Our Research

Thermodynamic principles

We study the thermodynamic behavior of thermoTRPs through analysis of heating- or cooling-induced current (Yang et al. PNAS, 2010). As anticipated, activation of all thermoTRPs involves a large change in both enthalpy (ΔH) and entropy (ΔS). A simple explanation of the observation is that activation of thermoTRPs causes substantial rearrangements of the channel protein complex. It is noticed that ΔH and ΔS are matching and balanced in each thermoTRP channel. This is important because it ensures the difference between ΔH and TΔS (i.g., ΔG) is small and can be easily overcome within the physiologically relevant temperature range (see Figure 3). Another way to demonstrate this point is that the ratio ΔH/ΔS defines the half-activation temperature of the channel. Unmatched ΔH and ΔS would yield a channel that responds to temperatures in a non-physiological range. It is anticipated that shifts in the fine balance between ΔH and ΔS can explain many physiological observations of adaptation and sensitization to temperature.
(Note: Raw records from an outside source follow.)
-- ==== Sys2Proof/Laws/Step.lean ====
section
/-!
SUPPORT. Everything a command can do, said once: the ways `exec` can end, and what each leaves of the state.
-/

namespace Sys2Proof.Machine

/-- What a completed command of the counted families has made of the state before it is counted and answered. -/
inductive Effect (i : Instr) (s : State) : State → Prop where
  /-- `BN_GET` and `ME_GET` only answer. -/
  | only (h : i.op = .bnGet ∨ i.op = .meGet) : Effect i s s
  /-- `BN_CMP` only answers too; its pass is no kernel event (R125). -/
  | compare (passes) (h : i.op = .bnCmp) : Effect i s (s.kernel [] passes)
  /-- `BN_CREATE` (R121). -/
  | create (rd room) (hi : i = .bnCreate rd room) (h1 : 1 ≤ room.toNat) (h2 : room.toNat ≤ s.cfg.RMAX) :
      Effect i s (s.setBn rd (.valid ⟨room, false, false, 0⟩))
  /-- `ME_CREATE` (R157). -/
  | meCreate (ed maxbits) (hi : i = .meCreate ed maxbits) (h1 : 1 ≤ maxbits.toNat)
      (h2 : maxbits.toNat ≤ maxBits s.cfg) :
      Effect i s (s.setMe ed (.created ⟨maxbits, stepLookup s.cfg.ksel maxbits.toNat⟩))
  /-- `ME_INIT` (R158): the engine's configuration stays. -/
  | meInit (ed ra c a) (hi : i = .meInit ed ra) (ha : s.bnAt ra = .valid a)
      (hc : s.meAt ed = .created c ∨ ∃ m, s.meAt ed = .ready c m) (h1 : a.neg = false) (h2 : a.mag % 2 = 1)
      (h3 : bitlen a.mag ≤ c.maxbits.toNat) : Effect i s (s.setMe ed (.ready c (modulusOf s.cfg.W a.mag)))
  /-- Every other command performs kernels and writes one `VALID` register; only `EXP_WIN` reaches `SCR`. -/
  | write (rd d v sec evs passes mem acc) (hd : s.bnAt rd = .valid d)
      (hop : i.op ∉ [.nop, .csrRd, .csrWr, .scrNeed, .bnCreate, .bnGet, .bnCmp, .meCreate, .meInit, .meGet])
      (hm : i.op = .expWin ∨ mem = s.scr ∧ acc = []) :
      Effect i s (((s.kernel evs passes).scrDone mem acc).writeBn rd v sec)

/-- The ways a command ends. -/
inductive Ends (i : Instr) (s : State) : State → Prop where
  | error (st) (hr : st.Raisable) (hok : st ≠ .ok) : Ends i s (s.raise i.op.code st)
  | read (val) (h : i.op = .nop ∨ i.op = .csrRd ∨ i.op = .scrNeed) : Ends i s (s.complete i.op.code .ok val [])
  | csrWr (n imm c s') (hi : i = .csrWr n imm) (hc : Csr.ofNum n = some c) (h : s.writeCsr c imm = some s') :
      Ends i s (s'.complete i.op.code .ok 0 [])
  | done (s' val p) (h : Effect i s s') (hop : i.op ∉ [.nop, .csrRd, .csrWr, .scrNeed]) :
      Ends i s (s'.countCmd.complete i.op.code .ok val p)

/-- What the body of a counted command comes to. -/
def Body (i : Instr) (s : State) : CmdResult → Prop
  | .error st => st.Raisable ∧ st ≠ .ok
  | .respond s' _ _ => Effect i s s'

theorem Body.ends {i : Instr} {s : State} {r : CmdResult} (he : exec i s = finishCounted i.op s r) (h : Body i s r)
    (hop : i.op ∉ [.nop, .csrRd, .csrWr, .scrNeed] := by simp [Instr.op]) : ∃ t, exec i s = .next t ∧ Ends i s t := by
  rw [he]
  cases r with
  | error st => exact ⟨_, rfl, .error st h.1 h.2⟩
  | respond s' v p => exact ⟨_, rfl, .done s' v p h hop⟩

theorem Body.of_if {i : Instr} {s : State} {c : Prop} [Decidable c] {x y : CmdResult} (hx : c → Body i s x)
    (hy : ¬c → Body i s y) : Body i s (if c then x else y) := by
  split
  · exact hx ‹_›
  · exact hy ‹_›

theorem Effect.of_write {i : Instr} {s : State} {rd : BnIdx} {d : BigNum} {v : Int} {sec : Bool} (hd : s.bnAt rd = .valid d)
    (hop : i.op ∉ [.nop, .csrRd, .csrWr, .scrNeed, .bnCreate, .bnGet, .bnCmp, .meCreate, .meInit, .meGet])
    (evs : List KEvent) (passes : List LimbOp) : Effect i s ((s.kernel evs passes).writeBn rd v sec) := by
  have h : s.kernel evs passes = (s.kernel evs passes).scrDone s.scr [] := by simp [State.scrDone, State.kernel]
  rw [h]
  exact .write rd d v sec evs passes s.scr [] hd hop (.inr ⟨rfl, rfl⟩)

theorem Effect.of_write_nil {i : Instr} {s : State} {rd : BnIdx} {d : BigNum} {v : Int} {sec : Bool} (hd : s.bnAt rd = .valid d)
    (hop : i.op ∉ [.nop, .csrRd, .csrWr, .scrNeed, .bnCreate, .bnGet, .bnCmp, .meCreate, .meInit, .meGet]) :
    Effect i s (s.writeBn rd v sec) := by
  simpa using Effect.of_write (v := v) (sec := sec) hd hop [] []

theorem expInto_body {i : Instr} {s : State} {rd : BnIdx} {ed : EngIdx} {d a b : BigNum} {m : Modulus} {run : Run}
    (hd : s.bnAt rd = .valid d)
    (hop : i.op ∉ [.nop, .csrRd, .csrWr, .scrNeed, .bnCreate, .bnGet, .bnCmp, .meCreate, .meInit, .meGet])
    (hm : i.op = .expWin ∨ run.mem = s.scr ∧ run.accesses = []) : Body i s (expInto s rd ed a b m run) :=
  .of_if (fun _ => Effect.of_write_nil hd hop) fun _ =>
    .of_if (fun _ => Effect.of_write_nil hd hop) fun _ => Effect.write _ _ _ _ _ _ _ _ hd hop hm

theorem err_body {i : Instr} {s : State} {st : Status} (h : st.Raisable ∧ st ≠ .ok := by decide) :
    Body i s (.error st) := h

/-- Every command ends, and in one of these ways. -/
theorem exec_ends (i : Instr) (s : State) : ∃ t, exec i s = .next t ∧ Ends i s t := by
  cases i with
  | nop => exact ⟨_, rfl, .read 0 (.inl rfl)⟩
  | csrRd c =>
    simp only [exec, execCsrRd]
    cases Csr.ofNum c with
    | none => exact ⟨_, rfl, .error .illegalCommand (by decide) (by decide)⟩
    | some c => exact ⟨_, rfl, .read _ (.inr (.inl rfl))⟩
  | csrWr n imm =>
    simp only [exec, execCsrWr]
    cases hc : Csr.ofNum n with
    | none => exact ⟨_, rfl, .error .illegalCommand (by decide) (by decide)⟩
    | some c =>
      cases h : s.writeCsr c imm with
      | none => simp only [h]; exact ⟨_, rfl, .error .illegalCommand (by decide) (by decide)⟩
      | some s' => simp only [h]; exact ⟨_, rfl, .csrWr n imm c s' rfl hc h⟩
  | scrNeed sel mb eb =>
    simp only [exec, execScrNeed]
    split
    · exact ⟨_, rfl, .error .badArgument (by decide) (by decide)⟩
    · exact ⟨_, rfl, .read _ (.inr (.inr rfl))⟩
  | bnCreate rd room =>
    exact Body.ends rfl (.of_if (fun _ => err_body) fun h => .create rd room rfl (by omega) (by omega))
  | bnSet rd neg sec payload =>
    exact Body.ends rfl (withA_cases (fun _ => err_body) fun d hd =>
      .of_if (fun _ => err_body) fun _ => .of_write_nil hd (by simp [Instr.op]))
  | bnGet ra => exact Body.ends rfl (withA_cases (fun _ => err_body) fun _ _ => .only (.inl rfl))
  | bnCopy rd ra =>
    exact Body.ends rfl (withDA_cases (fun _ => err_body) fun d a hd _ =>
      .of_if (fun _ => err_body) fun _ => .of_write_nil hd (by simp [Instr.op]))
  | bnCmp ra rb =>
    exact Body.ends rfl (withDA_cases (fun _ => err_body) fun _ _ _ _ => .compare _ rfl)
  | bnAdd rd ra rb =>
    exact Body.ends rfl (withDAB_cases (fun _ => err_body) fun d a b hd _ _ =>
      .of_if (fun _ => err_body) fun _ => .of_write hd (by simp [Instr.op]) _ _)
  | bnSub rd ra rb =>
    exact Body.ends rfl (withDAB_cases (fun _ => err_body) fun d a b hd _ _ =>
      .of_if (fun _ => err_body) fun _ => .of_write hd (by simp [Instr.op]) _ _)
  | bnMul rd ra rb =>
    exact Body.ends rfl (withDAB_cases (fun _ => err_body) fun d a b hd _ _ =>
      .of_if (fun _ => err_body) fun _ => .of_write hd (by simp [Instr.op]) _ _)
  | bnMod rd ra rb =>
    exact Body.ends rfl (withDAB_cases (fun _ => err_body) fun d a b hd _ _ =>
      .of_if (fun _ => err_body) fun _ => .of_if (fun _ => err_body) fun _ => .of_if (fun _ => err_body) fun _ =>
        .of_write hd (by simp [Instr.op]) _ _)
  | meCreate ed mb =>
    exact Body.ends rfl (.of_if (fun _ => err_body) fun h => .meCreate ed mb rfl (by omega) (by omega))
  | meInit ed ra =>
    have on (a : BigNum) (c : EngineCfg) (ha : s.bnAt ra = .valid a)
        (hc : s.meAt ed = .created c ∨ ∃ m, s.meAt ed = .ready c m) : Body (.meInit ed ra) s (meInitOn s ed c a) :=
      .of_if (fun _ => err_body) fun h1 => .of_if (fun _ => err_body) fun h2 =>
        .meInit ed ra c a rfl ha hc (by simp at h1; exact h1.1) (by simp at h1; exact h1.2) (by omega)
    refine Body.ends rfl (withA_cases (fun _ => err_body) fun a ha => ?_)
    split
    · exact err_body
    · exact on a _ ha (.inl ‹_›)
    · exact on a _ ha (.inr ⟨_, ‹_›⟩)
  | meGet ed sel =>
    refine Body.ends rfl (.of_if (fun _ => err_body) fun _ => ?_)
    split
    · exact err_body
    · exact .of_if (fun _ => .only (.inr rfl)) fun _ => err_body
    · exact .only (.inr rfl)
  | meEnc rd ra ed =>
    exact Body.ends rfl (withMont_cases (fun _ h h' => ⟨h, h'⟩) fun d a e m hd _ _ _ _ _ => .of_write hd (by simp [Instr.op]) _ _)
  | meDec rd ra ed =>
    exact Body.ends rfl (withMont_cases (fun _ h h' => ⟨h, h'⟩) fun d a e m hd _ _ _ _ _ => .of_write hd (by simp [Instr.op]) _ _)
  | meMul rd ra rb ed =>
    exact Body.ends rfl (withMont2_cases (fun _ h h' => ⟨h, h'⟩) fun d a b e m hd _ _ _ _ _ _ _ _ => .of_write hd (by simp [Instr.op]) _ _)
  | meSqr rd ra ed =>
    exact Body.ends rfl (withMont_cases (fun _ h h' => ⟨h, h'⟩) fun d a e m hd _ _ _ _ _ => .of_write hd (by simp [Instr.op]) _ _)
  | meRed rd ra ed =>
    exact Body.ends rfl (withMont_cases (fun _ h h' => ⟨h, h'⟩) fun d a e m hd _ _ _ _ _ => .of_write hd (by simp [Instr.op]) _ _)
  | expBin rd ra rb ed =>
    exact Body.ends rfl (withExp_cases (fun _ h h' => ⟨h, h'⟩) fun d a b e m hd _ _ _ _ _ _ _ _ =>
      expInto_body hd (by simp [Instr.op]) (.inr (expBinRun_facts ..).2))
  | expCt rd ra rb ed =>
    exact Body.ends rfl (withExp_cases (fun _ h h' => ⟨h, h'⟩) fun d a b e m hd _ _ _ _ _ _ _ _ =>
      expInto_body hd (by simp [Instr.op]) (.inr (expCtRun_facts ..).2))
  | expWin rd ra rb ed sbase slen =>
    exact Body.ends rfl (withExp_cases (fun _ h h' => ⟨h, h'⟩) fun d a b e m hd _ _ _ _ _ _ _ _ =>
      expInto_body hd (by simp [Instr.op]) (.inl rfl))
  | crtRecomb rd ra rb rc ed ee =>
    exact Body.ends rfl (withCrt_cases (fun _ h h' => ⟨h, h'⟩) fun d a b c e p e' q hd _ _ _ _ _ _ _ _ _ _ _ _ =>
      .of_write hd (by simp [Instr.op]) _ _)

end Sys2Proof.Machine
end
Figure 3 legend: Thermodynamic principle of high temperature sensitivity. A large ΔS value makes the ΔG versus T curve steep, so that a small temperature increase (for heat-sensing TRPV1) or decrease (for cold-sensing TRPM8) can substantially reduce ΔG. This causes the channel’s open probability to increase rapidly upon temperature change. The behavior of a “regular” channel with small ΔH and ΔS values is shown with dotted curves as comparison.